Exercise ::
Below are some records. Return exactly the lines from the one containing "have hb := bend.isLt" through the one containing "cents.toNat) := by omega", both included, and only those.

Stored data entries ::
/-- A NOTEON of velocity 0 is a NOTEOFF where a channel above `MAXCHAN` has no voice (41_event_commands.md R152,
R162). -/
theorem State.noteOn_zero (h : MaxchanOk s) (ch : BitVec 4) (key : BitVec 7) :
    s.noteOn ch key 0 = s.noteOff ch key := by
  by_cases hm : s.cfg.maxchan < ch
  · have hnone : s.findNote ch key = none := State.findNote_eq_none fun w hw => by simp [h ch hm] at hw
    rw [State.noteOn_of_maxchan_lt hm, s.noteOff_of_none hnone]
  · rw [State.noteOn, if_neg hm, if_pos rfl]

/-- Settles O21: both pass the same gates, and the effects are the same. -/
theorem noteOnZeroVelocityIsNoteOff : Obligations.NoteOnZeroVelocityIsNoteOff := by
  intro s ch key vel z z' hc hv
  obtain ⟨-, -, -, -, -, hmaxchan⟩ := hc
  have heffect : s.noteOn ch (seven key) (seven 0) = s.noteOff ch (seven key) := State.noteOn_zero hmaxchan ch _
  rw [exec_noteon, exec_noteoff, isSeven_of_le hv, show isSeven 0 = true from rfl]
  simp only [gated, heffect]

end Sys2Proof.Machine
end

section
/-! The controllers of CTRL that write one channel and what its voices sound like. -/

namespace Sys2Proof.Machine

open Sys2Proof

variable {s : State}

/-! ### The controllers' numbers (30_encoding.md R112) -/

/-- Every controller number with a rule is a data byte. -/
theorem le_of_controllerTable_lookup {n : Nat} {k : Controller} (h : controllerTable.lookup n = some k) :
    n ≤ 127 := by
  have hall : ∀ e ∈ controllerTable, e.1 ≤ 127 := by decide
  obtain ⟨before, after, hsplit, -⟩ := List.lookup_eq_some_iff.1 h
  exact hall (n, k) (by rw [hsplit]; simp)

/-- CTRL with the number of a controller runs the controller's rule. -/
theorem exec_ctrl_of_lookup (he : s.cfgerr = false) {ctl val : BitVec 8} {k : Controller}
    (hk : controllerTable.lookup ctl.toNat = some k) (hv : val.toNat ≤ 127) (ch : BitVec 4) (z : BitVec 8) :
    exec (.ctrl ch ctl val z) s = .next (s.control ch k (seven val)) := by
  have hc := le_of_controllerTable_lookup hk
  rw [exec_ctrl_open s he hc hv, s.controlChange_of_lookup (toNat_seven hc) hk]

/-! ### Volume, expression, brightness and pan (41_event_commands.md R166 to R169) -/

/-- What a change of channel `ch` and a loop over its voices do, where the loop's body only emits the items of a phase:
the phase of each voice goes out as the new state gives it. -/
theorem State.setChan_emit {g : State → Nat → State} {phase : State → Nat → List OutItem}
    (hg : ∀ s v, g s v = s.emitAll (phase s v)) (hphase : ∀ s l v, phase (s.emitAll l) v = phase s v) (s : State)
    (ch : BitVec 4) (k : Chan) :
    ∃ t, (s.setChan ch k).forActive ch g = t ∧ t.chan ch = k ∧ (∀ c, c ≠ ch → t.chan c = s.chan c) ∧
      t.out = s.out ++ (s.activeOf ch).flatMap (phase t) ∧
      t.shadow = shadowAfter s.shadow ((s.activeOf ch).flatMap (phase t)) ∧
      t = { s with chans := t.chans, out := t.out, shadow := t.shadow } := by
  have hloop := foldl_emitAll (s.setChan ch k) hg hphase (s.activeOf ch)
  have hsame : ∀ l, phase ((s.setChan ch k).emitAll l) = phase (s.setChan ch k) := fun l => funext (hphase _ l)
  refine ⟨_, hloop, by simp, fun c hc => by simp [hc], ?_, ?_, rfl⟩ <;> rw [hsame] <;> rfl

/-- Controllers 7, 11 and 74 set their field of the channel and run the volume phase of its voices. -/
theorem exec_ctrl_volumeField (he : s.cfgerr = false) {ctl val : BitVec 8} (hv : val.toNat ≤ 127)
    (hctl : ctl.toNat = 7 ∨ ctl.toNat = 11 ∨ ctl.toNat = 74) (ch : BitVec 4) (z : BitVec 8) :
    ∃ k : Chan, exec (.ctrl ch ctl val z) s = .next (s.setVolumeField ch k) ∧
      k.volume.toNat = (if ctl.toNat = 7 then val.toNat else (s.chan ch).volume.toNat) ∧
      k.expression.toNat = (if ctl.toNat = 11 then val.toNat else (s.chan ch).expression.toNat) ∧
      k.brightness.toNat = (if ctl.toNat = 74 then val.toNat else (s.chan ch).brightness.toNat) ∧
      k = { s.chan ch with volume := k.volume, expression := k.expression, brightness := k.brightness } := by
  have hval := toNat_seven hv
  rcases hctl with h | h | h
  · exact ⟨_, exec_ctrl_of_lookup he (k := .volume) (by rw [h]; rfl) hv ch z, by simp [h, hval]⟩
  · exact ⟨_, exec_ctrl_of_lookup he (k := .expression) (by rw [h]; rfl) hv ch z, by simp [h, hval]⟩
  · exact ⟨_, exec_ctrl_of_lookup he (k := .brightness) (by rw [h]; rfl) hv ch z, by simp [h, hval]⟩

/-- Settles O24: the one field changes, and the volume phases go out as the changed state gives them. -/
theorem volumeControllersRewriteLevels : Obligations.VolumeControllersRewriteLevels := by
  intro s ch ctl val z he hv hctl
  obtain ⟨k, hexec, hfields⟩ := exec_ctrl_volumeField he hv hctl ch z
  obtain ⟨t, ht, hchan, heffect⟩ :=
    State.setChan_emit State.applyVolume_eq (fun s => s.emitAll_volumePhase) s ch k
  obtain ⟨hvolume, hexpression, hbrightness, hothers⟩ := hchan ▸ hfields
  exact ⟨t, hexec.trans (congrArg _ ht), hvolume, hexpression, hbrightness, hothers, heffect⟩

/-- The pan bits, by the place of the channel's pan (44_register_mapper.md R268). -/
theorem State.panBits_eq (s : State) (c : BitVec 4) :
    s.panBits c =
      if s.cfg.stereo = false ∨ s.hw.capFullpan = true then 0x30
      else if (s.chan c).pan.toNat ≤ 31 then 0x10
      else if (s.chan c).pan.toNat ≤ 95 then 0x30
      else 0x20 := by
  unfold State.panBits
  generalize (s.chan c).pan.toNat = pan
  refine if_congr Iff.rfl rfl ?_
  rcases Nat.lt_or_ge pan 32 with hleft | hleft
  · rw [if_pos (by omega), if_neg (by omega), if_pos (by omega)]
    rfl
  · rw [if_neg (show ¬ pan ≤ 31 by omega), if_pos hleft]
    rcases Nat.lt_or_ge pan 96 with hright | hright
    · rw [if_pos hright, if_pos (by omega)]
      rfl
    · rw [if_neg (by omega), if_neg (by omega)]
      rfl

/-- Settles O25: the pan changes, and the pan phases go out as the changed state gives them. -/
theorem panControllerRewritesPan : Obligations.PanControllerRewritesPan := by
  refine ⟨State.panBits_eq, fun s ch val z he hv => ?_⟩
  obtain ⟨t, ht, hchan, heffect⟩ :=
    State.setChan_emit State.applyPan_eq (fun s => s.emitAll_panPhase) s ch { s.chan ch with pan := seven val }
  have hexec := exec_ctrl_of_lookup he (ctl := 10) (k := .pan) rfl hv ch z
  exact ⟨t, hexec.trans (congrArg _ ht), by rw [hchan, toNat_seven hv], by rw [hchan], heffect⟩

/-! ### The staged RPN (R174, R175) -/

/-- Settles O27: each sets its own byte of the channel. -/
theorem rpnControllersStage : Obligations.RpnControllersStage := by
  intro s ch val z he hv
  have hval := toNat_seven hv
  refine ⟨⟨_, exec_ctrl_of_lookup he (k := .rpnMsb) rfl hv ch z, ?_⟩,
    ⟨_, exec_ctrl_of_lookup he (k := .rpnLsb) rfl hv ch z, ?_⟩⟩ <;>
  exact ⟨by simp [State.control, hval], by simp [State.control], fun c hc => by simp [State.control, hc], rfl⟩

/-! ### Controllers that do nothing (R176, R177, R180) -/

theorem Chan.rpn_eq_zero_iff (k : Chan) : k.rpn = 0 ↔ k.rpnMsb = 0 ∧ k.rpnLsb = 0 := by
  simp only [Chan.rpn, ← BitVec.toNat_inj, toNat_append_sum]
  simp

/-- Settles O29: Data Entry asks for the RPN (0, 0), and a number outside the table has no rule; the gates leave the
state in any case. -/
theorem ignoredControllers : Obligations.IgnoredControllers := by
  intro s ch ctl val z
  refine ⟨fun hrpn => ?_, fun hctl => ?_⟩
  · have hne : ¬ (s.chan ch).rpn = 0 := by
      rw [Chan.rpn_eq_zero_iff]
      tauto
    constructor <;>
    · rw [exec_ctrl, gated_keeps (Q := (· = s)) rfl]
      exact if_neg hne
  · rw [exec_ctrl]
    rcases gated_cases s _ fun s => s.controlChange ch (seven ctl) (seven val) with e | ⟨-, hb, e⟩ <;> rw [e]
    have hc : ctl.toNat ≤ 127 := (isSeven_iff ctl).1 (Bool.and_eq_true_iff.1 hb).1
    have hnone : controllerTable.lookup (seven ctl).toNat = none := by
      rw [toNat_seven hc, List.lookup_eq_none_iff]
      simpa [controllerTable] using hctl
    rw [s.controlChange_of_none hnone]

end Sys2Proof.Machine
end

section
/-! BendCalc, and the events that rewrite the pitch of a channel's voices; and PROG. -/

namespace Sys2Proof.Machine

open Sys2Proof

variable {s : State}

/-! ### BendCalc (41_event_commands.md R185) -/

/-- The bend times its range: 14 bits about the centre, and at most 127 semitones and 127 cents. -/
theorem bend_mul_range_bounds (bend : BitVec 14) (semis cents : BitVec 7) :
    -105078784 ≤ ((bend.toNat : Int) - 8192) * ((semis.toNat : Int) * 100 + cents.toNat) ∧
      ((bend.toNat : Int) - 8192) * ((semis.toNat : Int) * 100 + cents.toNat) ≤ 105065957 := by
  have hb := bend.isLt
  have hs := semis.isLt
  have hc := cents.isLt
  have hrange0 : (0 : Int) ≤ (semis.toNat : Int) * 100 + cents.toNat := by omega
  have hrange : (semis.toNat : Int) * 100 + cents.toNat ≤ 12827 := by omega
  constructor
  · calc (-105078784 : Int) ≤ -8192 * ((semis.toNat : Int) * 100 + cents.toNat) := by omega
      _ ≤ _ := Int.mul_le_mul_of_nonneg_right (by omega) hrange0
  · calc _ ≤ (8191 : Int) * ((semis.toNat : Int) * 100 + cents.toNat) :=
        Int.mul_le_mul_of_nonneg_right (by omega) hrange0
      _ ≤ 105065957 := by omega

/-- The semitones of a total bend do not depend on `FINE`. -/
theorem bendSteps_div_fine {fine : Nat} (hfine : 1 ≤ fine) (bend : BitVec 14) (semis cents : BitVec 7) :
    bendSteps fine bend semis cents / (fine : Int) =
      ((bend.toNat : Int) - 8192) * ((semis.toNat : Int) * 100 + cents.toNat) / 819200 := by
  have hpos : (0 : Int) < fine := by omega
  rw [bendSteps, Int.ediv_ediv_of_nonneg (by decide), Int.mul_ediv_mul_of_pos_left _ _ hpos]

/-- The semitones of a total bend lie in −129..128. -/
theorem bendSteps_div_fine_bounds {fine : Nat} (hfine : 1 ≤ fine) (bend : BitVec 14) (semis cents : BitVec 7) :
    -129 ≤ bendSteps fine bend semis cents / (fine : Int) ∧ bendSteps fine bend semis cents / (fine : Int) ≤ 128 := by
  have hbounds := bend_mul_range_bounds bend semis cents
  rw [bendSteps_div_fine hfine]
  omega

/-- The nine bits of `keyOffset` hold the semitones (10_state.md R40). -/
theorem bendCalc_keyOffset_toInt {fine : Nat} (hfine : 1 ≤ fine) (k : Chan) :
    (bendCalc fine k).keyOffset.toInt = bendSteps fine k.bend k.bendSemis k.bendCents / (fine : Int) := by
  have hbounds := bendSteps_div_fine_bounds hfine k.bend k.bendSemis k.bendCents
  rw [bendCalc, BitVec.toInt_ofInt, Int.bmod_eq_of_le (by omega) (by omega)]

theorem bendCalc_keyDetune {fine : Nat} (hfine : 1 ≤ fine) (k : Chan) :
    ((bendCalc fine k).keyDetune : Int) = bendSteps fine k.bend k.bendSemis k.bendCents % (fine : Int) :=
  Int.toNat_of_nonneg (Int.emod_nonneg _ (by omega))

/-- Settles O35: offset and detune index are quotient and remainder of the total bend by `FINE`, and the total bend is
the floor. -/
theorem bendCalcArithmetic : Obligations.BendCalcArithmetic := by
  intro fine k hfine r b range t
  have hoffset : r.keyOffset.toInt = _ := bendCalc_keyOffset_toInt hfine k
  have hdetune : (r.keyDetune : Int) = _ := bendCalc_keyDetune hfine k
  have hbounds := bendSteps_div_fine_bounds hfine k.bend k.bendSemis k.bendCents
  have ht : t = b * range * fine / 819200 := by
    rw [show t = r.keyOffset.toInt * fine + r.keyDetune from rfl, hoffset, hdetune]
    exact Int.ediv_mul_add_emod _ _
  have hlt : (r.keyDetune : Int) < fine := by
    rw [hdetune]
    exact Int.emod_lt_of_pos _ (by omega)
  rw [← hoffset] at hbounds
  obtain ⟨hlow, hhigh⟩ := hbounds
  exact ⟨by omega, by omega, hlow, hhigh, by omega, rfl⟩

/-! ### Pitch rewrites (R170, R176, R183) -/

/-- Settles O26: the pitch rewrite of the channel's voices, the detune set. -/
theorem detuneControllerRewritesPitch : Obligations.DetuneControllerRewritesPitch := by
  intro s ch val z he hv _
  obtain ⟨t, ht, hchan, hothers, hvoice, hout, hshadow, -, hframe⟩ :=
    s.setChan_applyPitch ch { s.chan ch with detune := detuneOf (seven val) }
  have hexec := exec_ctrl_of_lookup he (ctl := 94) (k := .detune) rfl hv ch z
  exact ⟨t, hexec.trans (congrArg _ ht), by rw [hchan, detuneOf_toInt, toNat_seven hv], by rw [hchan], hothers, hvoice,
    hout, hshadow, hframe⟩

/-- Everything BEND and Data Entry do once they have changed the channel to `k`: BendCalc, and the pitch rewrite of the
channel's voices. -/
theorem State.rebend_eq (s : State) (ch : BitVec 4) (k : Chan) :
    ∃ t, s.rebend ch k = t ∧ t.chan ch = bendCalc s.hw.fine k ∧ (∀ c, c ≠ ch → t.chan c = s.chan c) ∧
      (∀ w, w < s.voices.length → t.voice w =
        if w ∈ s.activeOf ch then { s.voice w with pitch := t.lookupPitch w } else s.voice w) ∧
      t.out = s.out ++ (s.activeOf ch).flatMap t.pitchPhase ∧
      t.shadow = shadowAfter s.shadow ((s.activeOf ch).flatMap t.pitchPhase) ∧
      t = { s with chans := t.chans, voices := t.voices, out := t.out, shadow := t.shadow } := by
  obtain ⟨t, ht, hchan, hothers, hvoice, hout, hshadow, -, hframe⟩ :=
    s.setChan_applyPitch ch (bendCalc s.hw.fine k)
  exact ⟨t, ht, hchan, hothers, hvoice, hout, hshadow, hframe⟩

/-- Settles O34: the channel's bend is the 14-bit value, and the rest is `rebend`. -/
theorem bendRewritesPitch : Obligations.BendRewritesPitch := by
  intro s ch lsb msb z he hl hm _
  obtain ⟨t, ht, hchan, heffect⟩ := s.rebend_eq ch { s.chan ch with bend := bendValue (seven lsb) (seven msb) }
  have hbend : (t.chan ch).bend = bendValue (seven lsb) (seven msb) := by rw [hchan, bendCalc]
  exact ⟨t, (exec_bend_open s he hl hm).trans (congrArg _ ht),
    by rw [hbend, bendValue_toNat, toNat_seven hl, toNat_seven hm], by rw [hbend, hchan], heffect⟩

Answer space ::
  have hb := bend.isLt
  have hs := semis.isLt
  have hc := cents.isLt
  have hrange0 : (0 : Int) ≤ (semis.toNat : Int) * 100 + cents.toNat := by omega
  have hrange : (semis.toNat : Int) * 100 + cents.toNat ≤ 12827 := by omega
  constructor
  · calc (-105078784 : Int) ≤ -8192 * ((semis.toNat : Int) * 100 + cents.toNat) := by omega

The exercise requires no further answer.